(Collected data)
--- START ---

/-! ### Stock accounts -/

@[simp] theorem State.evalLevel_bounded (s : State) (a : Agent) (h : s.bounded = true) :
    (s.evalLevel a).bounded = true := by
  unfold State.evalLevel
  dsimp only
  (repeat' split) <;> simp [h]
@[simp] theorem State.setStock_bounded (s : State) (a : Agent) (stock : Nat) (h : s.bounded = true) :
    (s.setStock a stock).bounded = true := by
  simp [State.setStock, h]
@[simp] theorem State.declareStock_bounded (s : State) (a : Agent) (stock : Nat) (h : s.bounded = true) :
    (s.declareStock a stock).bounded = true := by
  simp [State.declareStock, h]
@[simp] theorem State.applyHeld_bounded (s : State) (a : Agent) (h : s.bounded = true) :
    (s.applyHeld a).bounded = true := by
  unfold State.applyHeld
  split <;> simp [h]
@[simp] theorem State.countStroke_bounded (s : State) (r : DoseRec) (h : s.bounded = true) :
    (s.countStroke r).bounded = true := by
  unfold State.countStroke
  dsimp only
  (repeat' split) <;> simp (maxDischargeDepth := 12) [h]
@[simp] theorem State.judgeStroke_bounded (s : State) (r : DoseRec) (h : s.bounded = true) :
    (s.judgeStroke r).bounded = true := by
  unfold State.judgeStroke
  split <;> simp [h]
@[simp] theorem State.doseTryEnd_bounded (s : State) (h : s.bounded = true) :
    (s.doseTryEnd).bounded = true := by
  unfold State.doseTryEnd
  (repeat' split) <;> simp [h]

/-! ### The ends of a try -/

@[simp] theorem State.withdrawAll_bounded (s : State) (src : Source) (h : s.bounded = true) :
    (s.withdrawAll src).bounded = true := by
  simp [State.withdrawAll, h]
@[simp] theorem State.enterDemands_bounded (s : State) (src : Source) (os : List Output) (h : s.bounded = true) :
    (s.enterDemands src os).bounded = true := by
  simp [State.enterDemands, h]
@[simp] theorem State.endRegen_bounded (s : State) (h : s.bounded = true) :
    (s.endRegen).bounded = true := by
  simp [State.endRegen, h]
@[simp] theorem State.abandonRegen_bounded (s : State) (h : s.bounded = true) :
    (s.abandonRegen).bounded = true := by
  unfold State.abandonRegen
  split <;> simp [h]
@[simp] theorem State.dropDoseRequest_bounded (s : State) (h : s.bounded = true) :
    (s.dropDoseRequest).bounded = true := by
  simp [State.dropDoseRequest, h]
@[simp] theorem State.tellTryEnd_bounded (s : State) (l : Lane) (h : s.bounded = true) :
    (s.tellTryEnd l).bounded = true := by
  unfold State.tellTryEnd
  (repeat' split) <;> simp [h]
@[simp] theorem State.tryEnd_bounded (s : State) (l : Lane) (h : s.bounded = true) :
    (s.tryEnd l).bounded = true := by
  unfold State.tryEnd
  (repeat' split) <;> simp (maxDischargeDepth := 12) [h]
@[simp] theorem State.succeed_bounded (s : State) (l : Lane) (flags : ResultFlags) (actual : Option Nat) (h : s.bounded = true) :
    (s.succeed l flags actual).bounded = true := by
  unfold State.succeed
  (repeat' split) <;> simp (maxDischargeDepth := 12) [h]
@[simp] theorem State.endCounted_bounded (s : State) (l : Lane) (result : StepResult) (h : s.bounded = true) :
    (s.endCounted l result).bounded = true := by
  simp [State.endCounted, h]
@[simp] theorem State.failCounted_bounded (s : State) (l : Lane) (result : StepResult) (h : s.bounded = true) :
    (s.failCounted l result).bounded = true := by
  unfold State.failCounted
  split <;> simp [h]
@[simp] theorem State.failImmediate_bounded (s : State) (l : Lane) (result : StepResult) (h : s.bounded = true) :
    (s.failImmediate l result).bounded = true := by
  unfold State.failImmediate
  split <;> simp [h]
@[simp] theorem State.guardReportLane_bounded (s : State) (result : StepResult) (l : Lane) (h : s.bounded = true) :
    (s.guardReportLane result l).bounded = true := by
  unfold State.guardReportLane
  split <;> simp [h]
@[simp] theorem State.guardReport_bounded (s : State) (result : StepResult) (h : s.bounded = true) :
    (s.guardReport result).bounded = true := by
  simp [State.guardReport, h]
@[simp] theorem State.endTest_bounded (s : State) (h : s.bounded = true) :
    (s.endTest).bounded = true := by
  unfold State.endTest
  split <;> simp [h]
@[simp] theorem State.putForced_bounded (s : State) (h : s.bounded = true) :
    (s.putForced).bounded = true := by
  simp [State.putForced, h]
@[simp] theorem State.startLatchDrain_bounded (s : State) (h : s.bounded = true) :
    (s.startLatchDrain).bounded = true := by
  simp [State.startLatchDrain, h]
@[simp] theorem State.withdrawActions_bounded (s : State) (h : s.bounded = true) :
    (s.withdrawActions).bounded = true := by
  simp [State.withdrawActions, h]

--- END ---

Work required => Here the job is to transcribe the lines from the first line of the data through the line containing "simp [State.declareStock, h]", inclusive, exactly and with nothing else.

Completed task =>
/-! ### Stock accounts -/

@[simp] theorem State.evalLevel_bounded (s : State) (a : Agent) (h : s.bounded = true) :
    (s.evalLevel a).bounded = true := by
  unfold State.evalLevel
  dsimp only
  (repeat' split) <;> simp [h]
@[simp] theorem State.setStock_bounded (s : State) (a : Agent) (stock : Nat) (h : s.bounded = true) :
    (s.setStock a stock).bounded = true := by
  simp [State.setStock, h]
@[simp] theorem State.declareStock_bounded (s : State) (a : Agent) (stock : Nat) (h : s.bounded = true) :
    (s.declareStock a stock).bounded = true := by
  simp [State.declareStock, h]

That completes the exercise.